⟨
-- ==== Sys2Proof/Laws/Answers.lean ====
section
/-! SUPPORT. The taking of an ASK and the answers to it: what a request does that hands on its answer alone, or its answer after
plain hand-offs. -/

set_option Elab.async false

namespace Sys2Proof.Machine

/-- An ASK that is taken is acted on. -/
theorem State.takeAsk_takes {s : State} {h : AskHead} {code : Nat} (t : Takes s h code) (act : State → State) :
    s.takeAsk h code act = act s := by
  unfold State.takeAsk State.deskServes
  simp [t.2.1, t.2.2]

/-- With room in the transmit queue, the answer enters it. -/
theorem State.giveAnswer_room (s : State) (h : AskHead) (c : Nat) (r : Result) (w : Option Reason) (d : AnswerData)
    (room : s.desk.tx.length < Config.deskTxCap) : s.giveAnswer h.tag c r w d = s.answered h c r w d := by
  simp [State.giveAnswer, State.answered, placeAnswer, answerRoom, room]

theorem State.answerRelayed_room (s : State) (t : DeskTelegram) (c : Nat) (r : Result) (w : Option Reason)
    (room : s.desk.tx.length < Config.deskTxCap) : s.answerRelayed t.tag c r w t.dest = s.answeredRelayed t c r w := by
  simp [State.answerRelayed, State.answeredRelayed, placeAnswer, answerRoom, room]

/-! ### Parked orders -/

theorem parkedFor_eq_some (v : Nat) (x : Holder) (g : DeskRef) :
    parkedFor v x = some g ↔ ∃ q, x.rt.park = some q ∧ q.valve = v ∧ q.tag = g := by
  unfold parkedFor
  cases x.rt.park <;> simp

theorem parkedFor_eq_none (v : Nat) (x : Holder) : parkedFor v x = none ↔ ∀ q, x.rt.park = some q → q.valve ≠ v := by
  unfold parkedFor
  cases x.rt.park <;> simp

theorem unparked_of_none {v : Nat} {x : Holder} (h : parkedFor v x = none) : unparked v x = x := by simp [unparked, h]

/-- No order for the valve is left in a park slot that a SHUT claim has reached. -/
@[simp] theorem parkedFor_unparked (v : Nat) (x : Holder) : parkedFor v (unparked v x) = none := by
  unfold unparked
  split
  · rfl
  · next h => simpa using h

/-- An order parked for another valve stays. -/
theorem unparked_park (v : Nat) (x : Holder) : (unparked v x).rt.park = x.rt.park.filter fun q => q.valve != v := by
  unfold unparked parkedFor
  cases h : x.rt.park with
  | none => simp [h]
  | some q => by_cases e : q.valve = v <;> simp [Option.filter, h, e]

/-- A SHUT claim answers no parked order where none is parked for its valve. -/
theorem State.supersedeParked_none {s : State} {v : Nat} (h : ∀ p q, p ∈ s.holders → p.2.rt.park = some q → q.valve ≠ v) (owed : Bool) :
    s.supersedeParked v owed = s := by
  have k : ∀ p ∈ s.holders, parkedFor v p.2 = none := fun p m => (parkedFor_eq_none v p.2).2 fun q => h p q m
  have e : s.holders.map (fun p => (p.1, unparked v p.2)) = s.holders :=
    (List.map_congr_left fun p m => by rw [unparked_of_none (k p m)]; rfl).trans (List.map_id _)
  have t : s.holders.filterMap (fun p => parkedFor v p.2) = [] := List.filterMap_eq_nil_iff.2 k
  rw [State.supersedeParked, e, t]
  rfl

/-- A SHUT claim answers every order parked for its valve and empties its slot. -/
theorem State.supersedeParked_eq (s : State) (v : Nat) : s.supersedeParked v = s.parkedSuperseded v := by
  have tag : ∀ x : Holder, parkedFor v x = (x.rt.park.filter fun q => q.valve == v).map (·.tag) := fun x => by
    unfold parkedFor
    cases x.rt.park with
    | none => rfl
    | some q => by_cases e : q.valve = v <;> simp [Option.filter, e]
  have slot : ∀ x : Holder, unparked v x
      = if (x.rt.park.filter fun q => q.valve == v) = none then x else { x with rt := { x.rt with park := none } } := fun x => by
    rw [unparked, tag]
    cases x.rt.park.filter fun q => q.valve == v <;> rfl
  simp only [State.supersedeParked, State.parkedSuperseded, tag, slot]
  rfl

/-- A SHUT claim on a valve: what its slot makes of it, and the orders parked for the valve answered. -/
theorem State.claim_shut (s : State) (v a : Nat) (o : Origin) (tag : Option DeskRef) :
    s.claim (.valve v) .shut a o tag = (s.claimSlot (.valve v) .shut a o tag).parkedSuperseded v :=
  State.supersedeParked_eq _ v

/-- Any other claim on a valve answers no parked order. -/
theorem State.claim_not_shut (s : State) (v a : Nat) {c : OrderCode} (h : c ≠ .shut) (o : Origin) (tag : Option DeskRef) (owed : Bool) :
    s.claim (.valve v) c a o tag owed = s.claimSlot (.valve v) c a o tag owed := by
  cases c <;> first | rfl | exact absurd rfl h

/-- What a SHUT claim leaves of a holder. -/
theorem State.supersedeParked_holder (s : State) (v n : Nat) (owed : Bool) :
    (s.supersedeParked v owed).holder n = (s.holder n).map (unparked v) := by
  unfold State.supersedeParked State.holder
  rw [State.answerEach_holders]
  exact tblGet_map s.holders (fun p : Nat × Holder => unparked v p.2) n

/-- One hand-off that hands nothing on is all that happens. -/
theorem finish_one (s : State) (x : Handoff) (e : s.handoffs = [x]) (made : ∀ t : State, (act x t).handoffs = t.handoffs) :
    finish s = .next (act x { s with handoffs := [] }) := by
  have h : Config.handoffBound = 99999 + 1 := rfl
  rw [finish, h, settle, e]
  simp only [List.append_nil, owesAnswer, List.any_nil]
  rw [settle_nil _ _ (by rw [made])]

/-- A request that hands on its answer alone ends with the answer given. -/
theorem finish_reply (s : State) (h : AskHead) (c : Nat) (r : Result) (w : Option Reason) (d : AnswerData) (quiet : s.handoffs = [])
    (room : s.desk.tx.length < Config.deskTxCap) :
    finish (s.hand [.reply h.tag c r w d]) = .next (s.answered h c r w d) := by
  rw [finish_one _ (.reply h.tag c r w d) (by simp [quiet]) (fun _ => rfl)]
  have e : ({ s.hand [.reply h.tag c r w d] with handoffs := [] } : State) = s := by rw [← quiet]; rfl
  rw [e, act, State.giveAnswer_room _ _ _ _ _ _ room]

/-- The answer that gives the run state. -/
theorem finish_replyRunState (s : State) (h : AskHead) (c : Nat) (r : Result) (w : Option Reason) (ws : List Nat)
    (quiet : s.handoffs = []) (room : s.desk.tx.length < Config.deskTxCap) :
    finish (s.hand [.replyRunState h.tag c r w ws]) = .next (s.answered h c r w (.words (ws ++ [runStateCode s.runState]))) := by
  rw [finish_one _ (.replyRunState h.tag c r w ws) (by simp [quiet]) (fun _ => rfl)]
  have e : ({ s.hand [.replyRunState h.tag c r w ws] with handoffs := [] } : State) = s := by rw [← quiet]; rfl
  rw [e, act, State.giveAnswer_room _ _ _ _ _ _ room]

/-- The answer that gives the flags. -/
theorem finish_replyFlags (s : State) (h : AskHead) (quiet : s.handoffs = []) (room : s.desk.tx.length < Config.deskTxCap) :
    finish (s.hand [.replyFlags h.tag]) = .next (s.answered h 8 .done none (.words [s.flags.toNat])) := by
  rw [finish_one _ (.replyFlags h.tag) (by simp [quiet]) (fun _ => rfl)]
  have e : ({ s.hand [.replyFlags h.tag] with handoffs := [] } : State) = s := by rw [← quiet]; rfl
  rw [e, act, State.giveAnswer_room _ _ _ _ _ _ room]

/-- What stands after plain hand-offs and an answer made last. -/
structure Answered (u t : State) (h : AskHead) (c : Nat) (r : Result) (w : Option Reason) (d : AnswerData) : Prop where
  calm : t.calm = u.calm
  answers : Answers t h c r w d

theorem State.giveAnswer_calm (t : State) (tag c : Nat) (r : Result) (w : Option Reason) (d : AnswerData) :
    (t.giveAnswer tag c r w d).calm = t.calm := by
  simp [State.giveAnswer, State.calm, State.holder, State.valve, State.district, State.booster, State.line]

/-- Plain hand-offs and then the answer: what is calm stands as the request left it, and the answer is the last one. -/
theorem finish_last (s u : State) (hs : List Handoff) (h : AskHead) (c : Nat) (r : Result) (w : Option Reason) (d : AnswerData)
    (e : s.handoffs = hs ++ [.reply h.tag c r w d]) (p : Plain hs) (k : s.calm = u.calm) :
    ∃ t, finish s = .next t ∧ Answered u t h c r w d := by
  obtain ⟨a, b⟩ := settle_last Config.handoffBound s hs _ e p (fun _ => rfl) (fun t => State.giveAnswer_calm t _ _ _ _ _)
  refine ⟨_, rfl, a.trans k, fun q => ?_⟩
  obtain ⟨t, _, _, f⟩ := b q
  rw [f]
  simp [act, State.giveAnswer]

end Sys2Proof.Machine
end

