@[simp] theorem moveQueued_marks (s : State) (station : Nat) (old new : FLine) : marks (s.moveQueued station old new) = marks s := by
  unfold State.moveQueued
  split <;> simp

@[simp] theorem gatherPolls_marks (s : State) (station : Nat) (new : FLine) : marks (s.gatherPolls station new) = marks s := by
  refine foldl_marks (fun u l => ?_) _ _
  split
  · rfl
  · simp

@[simp] theorem failAttempt_marks (s : State) (l : FLine) (station : Nat) : marks (s.failAttempt l station) = marks s := by
  unfold State.failAttempt
  dsimp only
  (repeat' split) <;> simp

@[simp] theorem goodTelegram_marks (s : State) (l : FLine) : marks (s.goodTelegram l) = marks s := by
  unfold State.goodTelegram
  dsimp only
  (repeat' split) <;> simp

@[simp] theorem countStray_marks (s : State) (l : FLine) : marks (s.countStray l) = marks s := by
  unfold State.countStray
  simp

@[simp] theorem createEntry_marks (s : State) (station : Nat) (e : DirEntry) : marks (s.createEntry station e) = marks s := rfl

@[simp] theorem removeEntry_marks (s : State) (station : Nat) : marks (s.removeEntry station) = marks s := rfl

@[simp] theorem modEntry_marks (s : State) (station : Nat) (f : DirEntry → DirEntry) : marks (s.modEntry station f) = marks s := by
  unfold State.modEntry
  split <;> rfl

@[simp] theorem countDirFull_marks (s : State) : marks s.countDirFull = marks s := rfl

@[simp] theorem countRefusal_marks (s : State) (e : Result) : marks (s.countRefusal e) = marks s := by
  unfold State.countRefusal
  split <;> rfl

theorem makeRoom_marks {s t : State} (h : s.makeRoom = some t) : marks t = marks s := by
  unfold State.makeRoom at h
  split at h
  · cases h; rfl
  · split at h
    · cases h; simp
    · cases h

@[simp] theorem learn_marks (s : State) (inhibit : Bool) (l : FLine) (station : Nat) :
    marks (s.learn inhibit l station) = marks s := by
  unfold State.learn
  dsimp only
  repeat' split
  case h_1 t room => simp [makeRoom_marks room]
  all_goals simp

@[simp] theorem bindPresent_marks (s : State) (b : Binding × Nat) : marks (s.bindPresent b) = marks s := by
  unfold State.bindPresent
  simp

@[simp] theorem bindAbsent_marks (s : State) (b : Binding × Nat) : marks (s.bindAbsent b) = marks s := by
  unfold State.bindAbsent
  split
  · rfl
  · split
    · next t room => simp [makeRoom_marks room]
    · rfl

@[simp] theorem bindAll_marks (s : State) (bs : List (Binding × Nat)) : marks (s.bindAll bs) = marks s :=
  (foldl_marks bindAbsent_marks _ _).trans (foldl_marks bindPresent_marks _ _)

@[simp] theorem unbindEntry_marks (s : State) (station : Nat) : marks (s.unbindEntry station) = marks s := by
  unfold State.unbindEntry
  (repeat' split) <;> simp

@[simp] theorem unbind_marks (s : State) (b : Binding) : marks (s.unbind b) = marks s := by
  unfold State.unbind
  split <;> simp

@[simp] theorem rebind_marks (s : State) (olds : List Binding) (news : List (Binding × Nat)) : marks (s.rebind olds news) = marks s :=
  (foldl_marks unbindEntry_marks _ _).trans (bindAll_marks s _)

theorem writeDirectory_marks {s t : State} {r : DirWrite} (h : s.writeDirectory r = .ok t) : marks t = marks s := by
  unfold State.writeDirectory at h
  split at h
  · split at h
    · next t room =>
      cases h
      refine Eq.trans ?_ (makeRoom_marks room)
      split <;> simp
    · cases h
  · cases h
    split <;> simp

theorem setWatch_marks {s t : State} {station : Nat} {on : Bool} (h : s.setWatch station on = some t) : marks t = marks s := by
  unfold State.setWatch at h
  repeat' split at h
  all_goals cases h
  all_goals simp

/-! ### The poll sequencer -/

@[simp] theorem recordOutcome_marks (s : State) (station : Nat) (o : PollOutcome) : marks (s.recordOutcome station o) = marks s := by
  unfold State.recordOutcome
  split <;> rfl

@[simp] theorem pollFailed_marks (s : State) (l : FLine) (station : Nat) (o : PollOutcome) (search : Bool) :
    marks (s.pollFailed l station o search) = marks s := by
  unfold State.pollFailed
  dsimp only
  (repeat' split) <;> simp

@[simp] theorem pollGood_marks (s : State) (station : Nat) (cond : Word) : marks (s.pollGood station cond) = marks s := by
  unfold State.pollGood
  dsimp only
  (repeat' split) <;> simp

@[simp] theorem noticeConditions_marks (s : State) (station : Nat) (fresh : Word) :
    marks (s.noticeConditions station fresh) = marks s := by
  refine foldl_marks (fun u i => ?_) _ _
  split <;> simp

@[simp] theorem conditions_marks (s : State) (station : Nat) (cond : Word) : marks (s.conditions station cond) = marks s := by
  unfold State.conditions
  split <;> simp

@[simp] theorem heardConditions_marks (s : State) (station : Nat) (cond : Word) : marks (s.heardConditions station cond) = marks s := by
  unfold State.heardConditions
  split <;> simp

@[simp] theorem searchDone_marks (s : State) (q : PartPoll) : marks (s.searchDone q) = marks s := by
  unfold State.searchDone
  (repeat' split) <;> simp

@[simp] theorem setFlood_marks (s : State) (f : Flood) : marks (s.setFlood f) = marks s := rfl

@[simp] theorem floodReply_marks (s : State) (f : Flood) (l : FLine) : marks (s.floodReply f l) = marks s :=
  (setFlood_marks _ _).trans (foldl_marks (by simp) _ _)

@[simp] theorem forgetChecks_marks (s : State) (station : Nat) : marks (s.forgetChecks station) = marks s := rfl

@[simp] theorem askCheck_marks (s0 : State) (v : Nat) : marks (s0.askCheck v) = marks s0 := by
  unfold State.askCheck
  dsimp only
  (repeat' split) <;> simp

@[simp] theorem clearCycles_marks (s : State) : marks s.clearCycles.1 = marks s := by
  unfold State.clearCycles allLines
  simp

@[simp] theorem offerCycle_marks (s : State) (n : Nat) : marks (s.offerCycle n) = marks s := by
  unfold State.offerCycle
  dsimp only
  (repeat' split) <;> simp

@[simp] theorem cycleSteps_marks (s : State) : marks s.cycleSteps = marks s := by
  refine (foldl_marks offerCycle_marks _ _).trans ?_
  have cleared := clearCycles_marks s
  split
  · exact cleared
  · exact cleared

/-! ### Orders and their slots -/

@[simp] theorem setValveState_marks (s : State) (v : Nat) (st : VState) : marks (s.setValveState v st) = marks s := by
  unfold State.setValveState
  split <;> rfl

@[simp] theorem setLocal_marks (s : State) (v : Nat) (b : Bool) : marks (s.setLocal v b) = marks s := by
  unfold State.setLocal
  split <;> rfl

@[simp] theorem answerParked_marks (s : State) (h : Nat) (r : Result) (owed : Bool) : marks (s.answerParked h r owed) = marks s := by
  unfold State.answerParked
  (repeat' split) <;> simp

@[simp] theorem supersedeParked_marks (s : State) (v : Nat) (owed : Bool) : marks (s.supersedeParked v owed) = marks s :=
  answerEach_marks _ _ _ _

@[simp] theorem takeFree_marks (s : State) (t : Target) (code : OrderCode) (arg : Nat) (origin : Origin) (tag : Option DeskRef) :
    marks (s.takeFree t code arg origin tag).1 = marks s := by
  unfold State.takeFree
  split <;> simp

@[simp] theorem freeSlot_marks (s : State) (t : Target) (sl : Slot) : marks (s.freeSlot t sl).1 = marks s := by
  unfold State.freeSlot
  split <;> simp

@[simp] theorem markShutting_marks (s : State) (t : Target) : marks (s.markShutting t).1 = marks s := by
  cases t with
  | valve v => exact setValveState_marks s v .shutting
  | governor d => rfl
  | booster b => rfl

@[simp] theorem reverse_marks (s : State) (t : Target) (sl : Slot) (code : OrderCode) (origin : Origin) (tag : Option DeskRef) :
    marks (s.reverse t sl code origin tag) = marks s := by
  unfold State.reverse
  dsimp only
  split <;> simp

@[simp] theorem claimShut_marks (s : State) (t : Target) (sl : Slot) (code : OrderCode) (origin : Origin) (tag : Option DeskRef) :
    marks (s.claimShut t sl code origin tag) = marks s := by
  unfold State.claimShut
  (repeat' split) <;> simp

@[simp] theorem claimSlot_marks (s : State) (t : Target) (code : OrderCode) (arg : Nat) (origin : Origin) (tag : Option DeskRef) (owed : Bool) :
    marks (s.claimSlot t code arg origin tag owed) = marks s := by
  unfold State.claimSlot
  (repeat' split) <;> simp

@[simp] theorem claim_marks (s : State) (t : Target) (code : OrderCode) (arg : Nat) (origin : Origin) (tag : Option DeskRef) (owed : Bool) :
    marks (s.claim t code arg origin tag owed) = marks s := by
  unfold State.claim
  split <;> simp

@[simp] theorem endValveOrder_marks (s : State) (v : Nat) (sl : Slot) (st : Option VState) (o : SlotOutcome) (byReport : Bool)
    (cause : List Handoff := []) : marks (s.endValveOrder v sl st o byReport cause) = marks s := by
  unfold State.endValveOrder
  split <;> simp

@[simp] theorem startTravel_marks (s : State) (v : Nat) (sl : Slot) (st : VState) : marks (s.startTravel v sl st) = marks s := by
  unfold State.startTravel
  split <;> rfl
⟩
* Task brief *
Go through the material above, and wherever a line holds the word "countRefusal", copy it.

* Solved problem *
@[simp] theorem countRefusal_marks (s : State) (e : Result) : marks (s.countRefusal e) = marks s := by
  unfold State.countRefusal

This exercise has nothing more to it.